Regarding landscape design, elements of art include but are not limited to color, line, form, texture and scale.
Color
Color can be used to visually change distance perspective and to set a certain mood.
Warm colors and light tints, such as red, orange, yellow and white, advance an object or area toward the observer. These colors and tints placed near the foundation of a house would make the house appear closer to the street.
Cool colors and deep shades like blue, green and black recede and can be used to make the house appear farther from the street. Cool colors are restful while warm colors express action and are best used in filtered light or against a green or dark background.
A color wheel is a diagramatic way of showing relationships between colors. Colors on the right side of the wheel are warm. Colors on the left side are cool.

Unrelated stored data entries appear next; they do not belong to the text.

theorem Hart.getCsr_enterTrap (n : Nat) : (h.enterTrap m t).getCsr n =
    if n = trapBase m + 6 then BitVec.ofNat 64 (4 + h.priv.code) else if n = trapBase m + 5 then t.tva
    else if n = trapBase m + 4 then tcellWord t.tcell else if n = trapBase m + 3 then tapWord t.tap
    else if n = trapBase m + 2 then BitVec.ofNat 64 t.tswi else if n = trapBase m + 1 then t.tpc.getD h.pc
    else if n = trapBase m then BitVec.ofNat 64 t.code else h.getCsr n := by
  have hget (c : SMap 64) (k : Nat) (v : Word) : (c.set k v).get n = if n = k then v else c.get n := by
    split
    next hn => rw [hn, SMap.get_set_self]
    next hn => exact SMap.get_set_ne _ _ hn
  rw [Hart.enterTrap_eq, Hart.getCsr, Hart.trapCsrs]
  simp only [hget, Hart.getCsr]

theorem Hart.getCsr_enterTrap_other {n : Nat} (hn : n < trapBase m ∨ trapBase m + 6 < n) : (h.enterTrap m t).getCsr n = h.getCsr n := by
  rw [Hart.getCsr_enterTrap]
  iterate 7 rw [if_neg (by omega)]

theorem Hart.enterTrap_tcause : (h.enterTrap m t).getCsr (trapBase m) = BitVec.ofNat 64 t.code := by simp [Hart.getCsr_enterTrap]

theorem Hart.enterTrap_tpc : (h.enterTrap m t).getCsr (trapBase m + 1) = t.tpc.getD h.pc := by simp [Hart.getCsr_enterTrap]

theorem Hart.enterTrap_tswi : (h.enterTrap m t).getCsr (trapBase m + 2) = BitVec.ofNat 64 t.tswi := by simp [Hart.getCsr_enterTrap]

theorem Hart.enterTrap_tap : (h.enterTrap m t).getCsr (trapBase m + 3) = tapWord t.tap := by simp [Hart.getCsr_enterTrap]

theorem Hart.enterTrap_tcell : (h.enterTrap m t).getCsr (trapBase m + 4) = tcellWord t.tcell := by simp [Hart.getCsr_enterTrap]

theorem Hart.enterTrap_tva : (h.enterTrap m t).getCsr (trapBase m + 5) = t.tva := by simp [Hart.getCsr_enterTrap]

theorem Hart.enterTrap_tstat : (h.enterTrap m t).getCsr (trapBase m + 6) = BitVec.ofNat 64 (4 + h.priv.code) := by
  simp [Hart.getCsr_enterTrap]

theorem Hart.enterTrap_priv : (h.enterTrap m t).priv = if m then .m else .s := by rw [Hart.enterTrap_eq]

theorem Hart.enterTrap_pc : (h.enterTrap m t).pc = h.getCsr (trapBase m + 7) &&& ~~~3 := by rw [Hart.enterTrap_eq]

end

section
variable {s : State} {h : Hart} (hs : s.hart? = some h)
include hs

theorem State.takeTrap_level {m : Bool} (hm : h.trapLevel = some m) (t : TrapRec) :
    s.takeTrap t = s.setHart (h.enterTrap m t) ∧ (s.setHart (h.enterTrap m t)).hart? = some (h.enterTrap m t) ∧
      s.OnlyHart (s.setHart (h.enterTrap m t)) := by
  have hkept : (h.enterTrap m t).hid = h.hid ∧ (h.enterTrap m t).pending = h.pending ∧ (h.enterTrap m t).landed = h.landed ∧
      (h.enterTrap m t).landedFlags = h.landedFlags ∧ (h.enterTrap m t).engineFaults = h.engineFaults := by
    rw [Hart.enterTrap_eq]
    exact ⟨rfl, rfl, rfl, rfl, rfl⟩
  obtain ⟨hid, hp, hl, hf, he⟩ := hkept
  refine ⟨?_, State.hart?_setHart_own hs hid hp hl hf he, s.onlyHart_setHart (hid.trans (State.hid_of_hart? hs))⟩
  unfold State.takeTrap
  rw [hs]
  dsimp only
  rw [hm]

theorem State.hart?_clearRepeat : (s.setHart h.clearRepeat).hart? = some h.clearRepeat :=
  State.hart?_setHart_own hs h.clearRepeat_hid h.clearRepeat_pending h.clearRepeat_landed h.clearRepeat_landedFlags h.clearRepeat_engineFaults

end

theorem Hart.trapLevel_clearRepeat (h : Hart) : h.clearRepeat.trapLevel = h.trapLevel := by
  have hfree (m : Bool) : h.clearRepeat.levelFree m = h.levelFree m := by
    unfold Hart.levelFree
    rw [Hart.getCsr_clearRepeat (by cases m <;> decide), Hart.getCsr_clearRepeat (by cases m <;> decide)]
  unfold Hart.trapLevel
  rw [h.clearRepeat_priv, hfree, hfree]

/-- `trap n` takes its trap at the next instruction's address (R140). -/
theorem exec_trap {s : State} {h : Hart} (hs : s.hart? = some h) (n : BitVec 10) :
    exec (.trap n) s = .next ((s.setHart h.clearRepeat).takeTrap { code := n.toNat, tpc := some (h.pc + 4) }) := onHart_eq hs 4 _

/-! ### The return from a trap (R139, R369) -/

theorem Priv.code_ofCode (n : Nat) : (Priv.ofCode n).code = if n % 4 = 2 then 0 else n % 4 := by
  have hn : n % 4 < 4 := Nat.mod_lt _ (by decide)
  unfold Priv.ofCode
  split
  next h1 => simp [h1, Priv.code]
  next h1 =>
    split
    next h3 => simp [h3, Priv.code]
    next h3 =>
      simp only [Priv.code]
      split <;> omega

theorem Hart.leaveTrap_eq (h : Hart) : h.leaveTrap = { h with
    csr := h.csr.set (trapBase (h.priv == .m) + 6) (h.getCsr (trapBase (h.priv == .m) + 6) &&& ~~~4#64)
    pc := h.getCsr (trapBase (h.priv == .m) + 1) &&& ~~~3, priv := .ofCode (h.getCsr (trapBase (h.priv == .m) + 6)).toNat
    swi := bits (h.getCsr (trapBase (h.priv == .m) + 2)).toNat 19 0, efc := if h.priv == .m then h.tefcM else h.tefcS } := rfl

section
variable {s : State} {h : Hart} (hs : s.hart? = some h)
include hs

theorem exec_eret_user (hp : h.priv = .u) : exec .eret s = .next (s.takeTrap { code := 0x1001 }) :=
  (onHart_eq hs 4 _).trans (by rw [if_pos hp]; rfl)

theorem exec_eret_returns (hp : h.priv ≠ .u) : exec .eret s = .next (s.setHart h.clearRepeat.leaveTrap) ∧
    (s.setHart h.clearRepeat.leaveTrap).hart? = some h.clearRepeat.leaveTrap ∧ s.OnlyHart (s.setHart h.clearRepeat.leaveTrap) := by
  have hid : h.clearRepeat.leaveTrap.hid = h.hid := h.clearRepeat_hid
  refine ⟨(onHart_eq hs 4 _).trans (by rw [if_neg hp]; rfl), State.hart?_setHart_own hs hid h.clearRepeat_pending h.clearRepeat_landed
    h.clearRepeat_landedFlags h.clearRepeat_engineFaults, s.onlyHart_setHart (hid.trans (State.hid_of_hart? hs))⟩

end

/-- What comes back from the registers of the level, as they stood before the instruction. -/
theorem Hart.leaveTrap_clearRepeat (h : Hart) {b : Nat} (hb : trapBase (h.priv == .m) = b) : h.clearRepeat.leaveTrap = { h with
    csr := h.clearRepeat.csr.set (b + 6) (h.getCsr (b + 6) &&& ~~~4#64), pc := h.getCsr (b + 1) &&& ~~~3
    priv := .ofCode (h.getCsr (b + 6)).toNat, swi := bits (h.getCsr (b + 2)).toNat 19 0
    efc := if h.priv == .m then h.tefcM else h.tefcS } := by
  have hne (k : Nat) (hk : k < 0x10) : b + k ≠ 0xd32 := by
    have hlevel : b = 0xf20 ∨ b = 0xd20 := by cases hm : h.priv == .m <;> simp [← hb, hm, trapBase]
    omega
  rw [Hart.leaveTrap_eq, Hart.clearRepeat_priv, Hart.clearRepeat_tefcM, Hart.clearRepeat_tefcS, hb,
    Hart.getCsr_clearRepeat (hne 6 (by decide)), Hart.getCsr_clearRepeat (hne 1 (by decide)), Hart.getCsr_clearRepeat (hne 2 (by decide)),
    Hart.clearRepeat_eq]

end Sys2Proof.Machine

namespace Sys2Proof.Proofs

open Sys2Proof Sys2Proof.Machine

/-- Settles O18: a trap by the registers that it writes, and the return by those that it reads. -/
theorem trapsEnterAndReturn : Obligations.TrapsEnterAndReturn := by
  unfold Obligations.TrapsEnterAndReturn
  refine ⟨fun h m t => ?enter, fun s h n hs => ⟨fun m hm => ?trap, exec_eret_user hs, fun hp => ?eret⟩⟩
  case enter =>
    intro b g
    have hg : g = _ := h.enterTrap_eq m t
    refine ⟨h.enterTrap_tcause m t, h.enterTrap_tpc m t, h.enterTrap_tswi m t, (h.enterTrap_tap m t).trans ?_, (h.enterTrap_tcell m t).trans ?_,
      h.enterTrap_tva m t, (h.enterTrap_tstat m t).trans ?_, ?_, h.enterTrap_priv m t, h.enterTrap_pc m t, by rw [hg],
      fun k hk => h.getCsr_enterTrap_other m t hk, by rw [hg]⟩
    · cases t.tap <;> rfl
    · cases t.tcell <;> rfl
    · cases h.priv <;> rfl
    · rw [hg]
      cases m <;> exact ⟨rfl, rfl⟩
  case trap =>
    obtain ⟨htaken, hhart, honly⟩ := State.takeTrap_level (State.hart?_clearRepeat hs) (h.trapLevel_clearRepeat.trans hm)
      { code := n.toNat, tpc := some (h.pc + 4) }
    have hone : s.OnlyHart (s.setHart h.clearRepeat) := s.onlyHart_setHart (h.clearRepeat_hid.trans (State.hid_of_hart? hs))
    have hb (k : Nat) : (if m then 0xf20 + k else 0xd20 + k) = trapBase m + k := by cases m <;> rfl
    have hx : (h.clearRepeat.enterTrap m { code := n.toNat, tpc := some (h.pc + 4) }).x = h.x := by
      rw [Hart.enterTrap_eq]
      exact h.clearRepeat_x
    refine ⟨_, _, (exec_trap hs n).trans (congrArg _ htaken), hhart, Hart.enterTrap_tcause .., ?_, ?_, ?_, Hart.enterTrap_priv .., ?_, hx,
      hone.trans honly⟩
    · rw [hb 1, Hart.enterTrap_tpc]
      rfl
    · rw [hb 2, Hart.enterTrap_tswi]
      rfl
    · rw [hb 5, Hart.enterTrap_tva]
    · rw [hb 7, Hart.enterTrap_pc, Hart.getCsr_clearRepeat (by cases m <;> decide)]
  case eret =>
    intro b
    have hb : trapBase (h.priv == .m) = b := by simp [trapBase, b]
    obtain ⟨he, hhart, honly⟩ := exec_eret_returns hs hp
    have hg := h.leaveTrap_clearRepeat hb
    refine ⟨_, _, he, hhart, ?_, ?_, ?_, ?_, ?_, ?_, ?_, honly⟩
    all_goals rw [hg]
    · exact Priv.code_ofCode _
    · simp
    · rw [Hart.getCsr, SMap.get_set_self]
      simp

end Sys2Proof.Proofs
end

section
/-! Interrupts posted and taken, and the end of `wfi` (R141, R372, R373, R422). -/

namespace Sys2Proof.Machine

open Sys2Proof

/-! ### The pending bit of an interrupt (R371, R372) -/

section
variable (h : Hart) {k : Nat} (hk : k < 64)
include hk

theorem Hart.postIrq_pending : ((h.postIrq k).getCsr 0xd2c).getLsbD k = true ∧ ((h.postIrq k).getCsr 0xf2c).getLsbD k = true := by
  simp [Hart.postIrq, Hart.getCsr_setCsr, hk]

theorem Hart.clearIrq_notPending : ((h.clearIrq k).getCsr 0xd2c).getLsbD k = false ∧ ((h.clearIrq k).getCsr 0xf2c).getLsbD k = false := by
  simp [Hart.clearIrq, Hart.getCsr_setCsr, hk]

end

/-! ### The interrupt that a hart takes (R372) -/

/-- A level has not its handler running, and enables interrupt k, which is pending. -/
def Hart.IrqEnabled (h : Hart) (m : Bool) (k : Nat) : Prop :=
  k < 2 ∧ (h.getCsr (trapBase m + 6)).getLsbD 2 = false ∧ (h.getCsr (trapBase m + 11)).getLsbD k = true ∧
    (h.getCsr (trapBase m + 12)).getLsbD k = true

/-- The interrupt that a level would take. -/
def Hart.levelIrq (h : Hart) (m : Bool) : Option Nat := if (h.getCsr (trapBase m + 6)).getLsbD 2 then none else h.enabledIrq m

section
variable {h : Hart} {m : Bool}

theorem Hart.levelIrq_none (hn : ∀ k, ¬ h.IrqEnabled m k) : h.levelIrq m = none := by
  unfold Hart.levelIrq
  split
  · rfl
  next hact =>
    have hbit (k : Nat) (hk : k < 2) : (h.getCsr (trapBase m + 12) &&& h.getCsr (trapBase m + 11)).getLsbD k = false := by
      rw [BitVec.getLsbD_and, Bool.eq_false_iff]
      intro hset
      obtain ⟨hpending, henabled⟩ := Bool.and_eq_true_iff.mp hset
      exact hn k ⟨hk, Bool.eq_false_iff.mpr hact, henabled, hpending⟩
    simp only [Hart.enabledIrq, hbit 0 (by decide), hbit 1 (by decide), Bool.false_eq_true, if_false]

theorem Hart.levelIrq_some {k : Nat} (hk : h.IrqEnabled m k) (hlow : ∀ j, j < k → ¬ h.IrqEnabled m j) : h.levelIrq m = some k := by
  obtain ⟨hlt, hact, henabled, hpending⟩ := hk
  unfold Hart.levelIrq Hart.enabledIrq
  rw [hact, if_neg (by decide)]
  dsimp only
  have hset : (h.getCsr (trapBase m + 12) &&& h.getCsr (trapBase m + 11)).getLsbD k = true := by
    rw [BitVec.getLsbD_and, hpending, henabled]
    rfl
  obtain rfl | rfl : k = 0 ∨ k = 1 := by omega
  · rw [if_pos hset]
  · have hzero : ¬ (h.getCsr (trapBase m + 12) &&& h.getCsr (trapBase m + 11)).getLsbD 0 = true := by
      rw [BitVec.getLsbD_and, Bool.and_eq_true]
      exact fun hb => hlow 0 (by decide) ⟨by decide, hact, hb.2, hb.1⟩
    rw [if_neg hzero, if_pos hset]

theorem Hart.takeable_none (hs : h.levelIrq false = none) (hm : h.levelIrq true = none) : h.takeable = none := by
  unfold Hart.levelIrq at hs hm
  unfold Hart.takeable
  rw [show (if (h.getCsr 0xd26).getLsbD 2 then none else h.enabledIrq false) = none from hs]
  dsimp only
  rw [show (if (h.getCsr 0xf26).getLsbD 2 then none else h.enabledIrq true) = none from hm]

theorem Hart.takeable_supervisor {k : Nat} (hs : h.levelIrq false = some k) : h.takeable = some (k, false) := by
  unfold Hart.takeable
  rw [show (if (h.getCsr 0xd26).getLsbD 2 then none else h.enabledIrq false) = some k from hs]

theorem Hart.takeable_machine {k : Nat} (hs : h.levelIrq false = none) (hm : h.levelIrq true = some k) : h.takeable = some (k, true) := by
  unfold Hart.takeable
  rw [show (if (h.getCsr 0xd26).getLsbD 2 then none else h.enabledIrq false) = none from hs]
  dsimp only
  rw [show (if (h.getCsr 0xf26).getLsbD 2 then none else h.enabledIrq true) = some k from hm]

theorem Hart.takeIrq_none (ht : h.takeable = none) : h.takeIrq = h := by
  unfold Hart.takeIrq
  rw [ht]

theorem Hart.takeIrq_some {k : Nat} (ht : h.takeable = some (k, m)) :
    h.takeIrq = (h.clearIrq k).enterTrap m { code := 0x8000 + k, tswi := h.swi } := by
  unfold Hart.takeIrq
  rw [ht]

end

/-! ### The events (R141, R372, R422) -/

section
variable {s : State} (hp : s.power = true)
include hp

theorem exec_intpostWrite (master : Nat) (v : Word) : exec (.intpostWrite master v) s =
    .next (s.ownerWrite master 0x240000 (fun s => if v.toNat / 2 ^ 11 = 0 then s.updHartAt v.toNat (fun h => h.postIrq 0) else s)) :=
  event_eq hp (fun s => s.ownerWrite master 0x240000 (fun s => if v.toNat / 2 ^ 11 = 0 then s.updHartAt v.toNat (fun h => h.postIrq 0) else s))

theorem exec_interruptTake (n : Nat) : exec (.interruptTake n) s = .next (s.updHartAt n Hart.takeIrq) :=
  event_eq hp (fun s => s.updHartAt n Hart.takeIrq)

theorem exec_wfiWake (n : Nat) :
    exec (.wfiWake n) s = .next (s.updHartAt n (fun h => if h.run = .wfi then { h with run := .running } else h)) :=
  event_eq hp (fun s => s.updHartAt n (fun h => if h.run = .wfi then { h with run := .running } else h))

end

end Sys2Proof.Machine

namespace Sys2Proof.Proofs

open Sys2Proof Sys2Proof.Machine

Colors adjacent to one another are analogous. Opposite colors are complementary.
What is important to gardeners, is how colors clash with or complement one another and the distinction between warm and cool colors.
Line
Line is related to eye movement or flow. In the overall landscape, line is inferred by bed arrangement and the way these beds fit or flow together. Straight lines tend to be forceful, structural and stable and direct the observer's eye to a point faster than curved lines. Curved or free-flowing lines are sometimes described as smooth, graceful or gentle and create a relaxing, progressive, moving and natural feeling. Bedlines in our own designs often flow across hard-surfaced areas such as driveways and walkways.
Form
Form and line are closely related. Line is considered usually in terms of the outline or bed edges, whereas form is more encompassing. The concept of form is related also to the size of an object or area. Form can be discussed in terms of individual plant growth habits or as the planting arrangement in a landscape. Plant forms include upright, oval, columnar, spreading, broad spreading, weeping, mounding, vase-shape, etc. Form is basically the shape and structure of a plant or mass of plants. Structures also have form and should be considered as such when designing the area around them.
Texture
Texture describes the surface quality of an object than can be seen or felt. Surfaces in the landscape includes buildings, walks, patios, groundcovers and plants. The texture of plants differs as the relationships between the leaves, twigs and branches differ. Coarse, medium or fine foliage could be used to describe texture but so could smooth, rough, glossy or dull. In a design we often alternate large-leaved plants with small-leaved plants, or dull-leaved with shiny-leaved to create visually appealing contrast in texture.
Scale
Scale refers to the size of an object or objects in relation to the surroundings. Size refers to definite measurements while scale describes the size relationship between adjacent objects. The size of plantings and buildings compared on the human scale must be considered. If you are designing a landscape for a single level home on a 1/4 acre size lot large shade trees such as red oaks or elms should be substitued with smaller-growing shade trees such as the Trident maple or flowering trees such as crape myrtles.